* _RECORDS FOR PROCESSING_
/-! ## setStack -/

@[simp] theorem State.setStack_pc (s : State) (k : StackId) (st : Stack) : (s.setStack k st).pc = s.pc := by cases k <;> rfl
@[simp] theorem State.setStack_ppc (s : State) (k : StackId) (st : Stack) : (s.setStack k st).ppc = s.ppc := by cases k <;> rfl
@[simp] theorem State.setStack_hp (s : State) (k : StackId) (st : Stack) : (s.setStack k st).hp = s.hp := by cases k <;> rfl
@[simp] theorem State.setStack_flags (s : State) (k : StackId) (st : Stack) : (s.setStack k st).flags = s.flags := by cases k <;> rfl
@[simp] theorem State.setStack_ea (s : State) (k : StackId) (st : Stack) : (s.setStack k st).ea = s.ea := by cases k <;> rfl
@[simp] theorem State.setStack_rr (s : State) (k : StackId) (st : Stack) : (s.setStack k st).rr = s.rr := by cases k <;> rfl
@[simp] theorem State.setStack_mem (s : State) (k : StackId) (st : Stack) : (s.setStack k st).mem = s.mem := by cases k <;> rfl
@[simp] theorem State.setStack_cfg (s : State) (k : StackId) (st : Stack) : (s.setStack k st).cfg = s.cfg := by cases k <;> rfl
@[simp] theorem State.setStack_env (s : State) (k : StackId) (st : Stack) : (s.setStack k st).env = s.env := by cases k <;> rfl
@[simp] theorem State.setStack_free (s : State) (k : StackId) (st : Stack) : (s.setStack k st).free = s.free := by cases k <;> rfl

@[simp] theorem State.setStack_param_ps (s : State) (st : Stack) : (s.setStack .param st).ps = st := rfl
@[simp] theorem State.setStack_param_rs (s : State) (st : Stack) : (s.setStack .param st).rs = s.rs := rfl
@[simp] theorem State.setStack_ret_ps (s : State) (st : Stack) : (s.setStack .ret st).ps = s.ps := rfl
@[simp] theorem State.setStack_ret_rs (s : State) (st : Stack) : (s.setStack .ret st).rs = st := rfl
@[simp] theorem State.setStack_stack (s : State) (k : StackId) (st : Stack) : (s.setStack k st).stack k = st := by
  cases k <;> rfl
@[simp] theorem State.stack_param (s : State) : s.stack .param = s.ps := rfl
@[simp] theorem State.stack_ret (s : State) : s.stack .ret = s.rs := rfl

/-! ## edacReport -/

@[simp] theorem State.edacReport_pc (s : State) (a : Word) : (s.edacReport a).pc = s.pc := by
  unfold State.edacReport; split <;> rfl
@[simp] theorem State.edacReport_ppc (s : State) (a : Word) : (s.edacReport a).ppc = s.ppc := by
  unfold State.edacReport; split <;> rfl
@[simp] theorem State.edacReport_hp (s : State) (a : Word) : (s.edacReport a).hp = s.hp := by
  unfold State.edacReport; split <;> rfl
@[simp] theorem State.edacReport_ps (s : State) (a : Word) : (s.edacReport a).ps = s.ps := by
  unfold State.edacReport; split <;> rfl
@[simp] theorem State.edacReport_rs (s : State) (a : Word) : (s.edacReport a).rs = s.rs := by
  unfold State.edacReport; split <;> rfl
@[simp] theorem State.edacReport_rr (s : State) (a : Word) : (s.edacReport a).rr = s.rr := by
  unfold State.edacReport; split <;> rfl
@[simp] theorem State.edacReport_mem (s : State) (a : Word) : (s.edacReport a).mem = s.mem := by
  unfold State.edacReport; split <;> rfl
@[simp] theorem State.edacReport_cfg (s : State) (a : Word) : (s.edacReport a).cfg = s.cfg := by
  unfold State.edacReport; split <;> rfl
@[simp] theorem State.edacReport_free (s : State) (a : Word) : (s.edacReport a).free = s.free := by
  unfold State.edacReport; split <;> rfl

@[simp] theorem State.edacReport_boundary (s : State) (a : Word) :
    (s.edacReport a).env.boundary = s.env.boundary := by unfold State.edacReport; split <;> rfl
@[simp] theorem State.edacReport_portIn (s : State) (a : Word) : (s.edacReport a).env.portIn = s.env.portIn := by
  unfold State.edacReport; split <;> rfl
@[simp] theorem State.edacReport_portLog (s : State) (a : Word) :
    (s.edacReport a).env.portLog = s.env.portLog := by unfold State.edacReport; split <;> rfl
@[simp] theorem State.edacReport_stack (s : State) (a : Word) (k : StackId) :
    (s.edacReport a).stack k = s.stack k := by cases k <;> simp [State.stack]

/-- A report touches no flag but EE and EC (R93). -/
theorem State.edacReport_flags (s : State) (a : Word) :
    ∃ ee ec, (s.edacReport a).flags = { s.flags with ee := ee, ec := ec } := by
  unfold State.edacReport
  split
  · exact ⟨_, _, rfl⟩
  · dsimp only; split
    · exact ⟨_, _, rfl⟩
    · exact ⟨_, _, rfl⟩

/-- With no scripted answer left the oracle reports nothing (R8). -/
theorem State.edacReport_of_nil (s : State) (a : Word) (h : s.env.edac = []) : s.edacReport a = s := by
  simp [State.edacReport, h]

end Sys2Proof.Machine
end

* _ACTION ITEM_
Search the data for the word "free" and copy each line where it appears.

* _TASK RESULT_
@[simp] theorem State.setStack_free (s : State) (k : StackId) (st : Stack) : (s.setStack k st).free = s.free := by cases k <;> rfl
@[simp] theorem State.edacReport_free (s : State) (a : Word) : (s.edacReport a).free = s.free := by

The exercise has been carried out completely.